Material for this exercise:

-- ==== Sys2Proof/Tests/Slice0.lean ====
section
/-! SUPPORT. Tests of the model: expected results are the spec's own vectors (95_test_vectors.md) or its encodings,
never the model's answers; and for each statement with hypotheses, a state and operands that meet them. -/

namespace Sys2Proof.Tests

open Sys2Proof Sys2Proof.Machine

/-- The reset state with `pc` at `p` and some bytes lying from there upward. -/
def atPc (p : Nat) (bytes : List Byte) : State := (State.reset.setPc p).placeAtPc bytes

/-- The next state of an outcome. -/
def after : Host.Outcome State Fault Refusal → Option State
  | .next t => some t
  | .fault _ => none
  | .refused _ => none

/-- One thing about the next state. -/
def see {α : Type} (o : Host.Outcome State Fault Refusal) (f : State → α) : Option α := (after o).map f

/-! ### WellFormed: an ill-formed term for each check -/

theorem test_wellFormed_refuses :
    ∀ i ∈ [Instr.ldi 8 0, .prn 8, .mul 8 0, .mul 0 8, .push 8, .pop 8, .call 8, .add 8 0, .add 0 8, .jmp 8, .jeq 8, .jne 8, .cmp 8 0, .cmp 0 8],
      ¬ i.WellFormed ∧ i.firstBad = some 8 := by decide

theorem test_wellFormed_accepts :
    ∀ i ∈ [Instr.ldi 7 255, .prn 7, .mul 7 7, .push 7, .pop 7, .halt, .call 7, .ret, .add 7 7, .jmp 7, .jeq 7, .jne 7, .cmp 7 7],
      i.WellFormed := by decide

/-! ### Decoding and encoding, from the binary column of 30_encoding.md R85 and the formats of R80 -/

theorem test_decode_ldi : decode [0b10000010, 0b00000000, 0b00001000] = .ok (.ldi 0 8, []) := by decide
theorem test_decode_prn : decode [0b01000111, 0b00000000] = .ok (.prn 0, []) := by decide
theorem test_decode_mul : decode [0b10100010, 0b00000000, 0b00000001] = .ok (.mul 0 1, []) := by decide
theorem test_decode_push : decode [0b01000101, 0b00000001] = .ok (.push 1, []) := by decide
theorem test_decode_pop : decode [0b01000110, 0b00000101] = .ok (.pop 5, []) := by decide
theorem test_decode_halt : decode [0b00000001] = .ok (.halt, []) := by decide
theorem test_decode_call : decode [0b01010000, 0b00000001] = .ok (.call 1, []) := by decide
theorem test_decode_ret : decode [0b00010001] = .ok (.ret, []) := by decide
theorem test_decode_add : decode [0b10100000, 0b00000000, 0b00000001] = .ok (.add 0 1, []) := by decide
theorem test_decode_jmp : decode [0b01010100, 0b00000100] = .ok (.jmp 4, []) := by decide
theorem test_decode_jeq : decode [0b01010101, 0b00000010] = .ok (.jeq 2, []) := by decide
theorem test_decode_jne : decode [0b01010110, 0b00000100] = .ok (.jne 4, []) := by decide
theorem test_decode_cmp : decode [0b10100111, 0b00000001, 0b00000000] = .ok (.cmp 1 0, []) := by decide

theorem test_decode_leaves_the_rest : decode [0x47, 0x00, 0x01] = .ok (.prn 0, [0x01]) := by decide
theorem test_decode_keeps_bad_registers : decode [0x47, 0x08] = .ok (.prn 8, []) := by decide
/-- V-DEC2 to V-DEC6. -/
theorem test_decode_unrecognized :
    decode [0x00] = .error (.unrecognizedOpcode 0x00) ∧ decode [0xFF] = .error (.unrecognizedOpcode 0xFF) ∧
    decode [0xA1, 0, 0] = .error (.unrecognizedOpcode 0xA1) ∧
    decode [0xC2, 0, 0, 0] = .error (.unrecognizedOpcode 0xC2) ∧
    decode [0x02] = .error (.unrecognizedOpcode 0x02) := by decide
theorem test_decode_truncated :
    decode [] = .error .noBytes ∧ decode [0x82] = .error (.missingOperand 1) ∧
    decode [0x82, 0x00] = .error (.missingOperand 2) ∧ decode [0x45] = .error (.missingOperand 1) := by decide

theorem test_encode :
    encode (.ldi 0 8) = [0b10000010, 0b00000000, 0b00001000] ∧
    encode (.prn 0) = [0b01000111, 0b00000000] ∧
    encode (.mul 0 1) = [0b10100010, 0b00000000, 0b00000001] ∧
    encode (.push 1) = [0b01000101, 0b00000001] ∧
    encode (.pop 5) = [0b01000110, 0b00000101] ∧
    encode (.halt) = [0b00000001] ∧
    encode (.call 1) = [0b01010000, 0b00000001] ∧
    encode (.ret) = [0b00010001] ∧
    encode (.add 0 1) = [0b10100000, 0b00000000, 0b00000001] ∧
    encode (.jmp 4) = [0b01010100, 0b00000100] ∧
    encode (.jeq 2) = [0b01010101, 0b00000010] ∧
    encode (.jne 4) = [0b01010110, 0b00000100] ∧
    encode (.cmp 1 0) = [0b10100111, 0b00000001, 0b00000000] := by decide

/-- The fields of two opcode bytes (R81, and the table of W5): LDI and CALL. -/
theorem test_fields :
    (operandCount 0x82, aluMarker 0x82, setsPC 0x82, identifier 0x82) = (2, false, false, 2) ∧
    (operandCount 0x50, aluMarker 0xA7, setsPC 0x50, identifier 0xA7) = (1, true, true, 7) := by decide
theorem test_aluMarker_of_the_map :
    Opcode.all.filter (fun o => aluMarker o.byte) = [.mul, .add, .cmp] := by decide
/-- A table row's word: the first byte is the least significant one, and bits at and above `nbits` read 0. -/
theorem test_decodeTableWord :
    decodeTableWord 24 0x080082 = some (.ldi 0 8) ∧ decodeTableWord 8 0x080082 = some (.ldi 0 0) ∧
    decodeTableWord 8 0x01 = some .halt ∧ decodeTableWord 8 0xA1 = none := by decide
/-- Every row of the table runs as the first instruction after reset. -/
theorem test_withFetchWord_runs :
    [0x82, 0x47, 0xA2, 0x45, 0x46, 0x01, 0x50, 0x11, 0xA0, 0x54, 0x55, 0x56, 0xA7].all
      (fun w => see (step (State.reset.withFetchWord 8 w)) (fun t => t.run != .faulted) == some true) = true := by
  decide

/-! ### Fault codes (60_exceptions.md R200) -/

theorem test_fault_codes :
    FaultCause.unrecognizedOpcode.code = 1 ∧ FaultCause.outOfRange.code = 2 ∧
    FaultCause.unsupportedOperation.code = 3 := by decide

Task to complete: Across all the entries, count the lines that contain "FaultCause", and state nothing but the total.

Exercise result: 2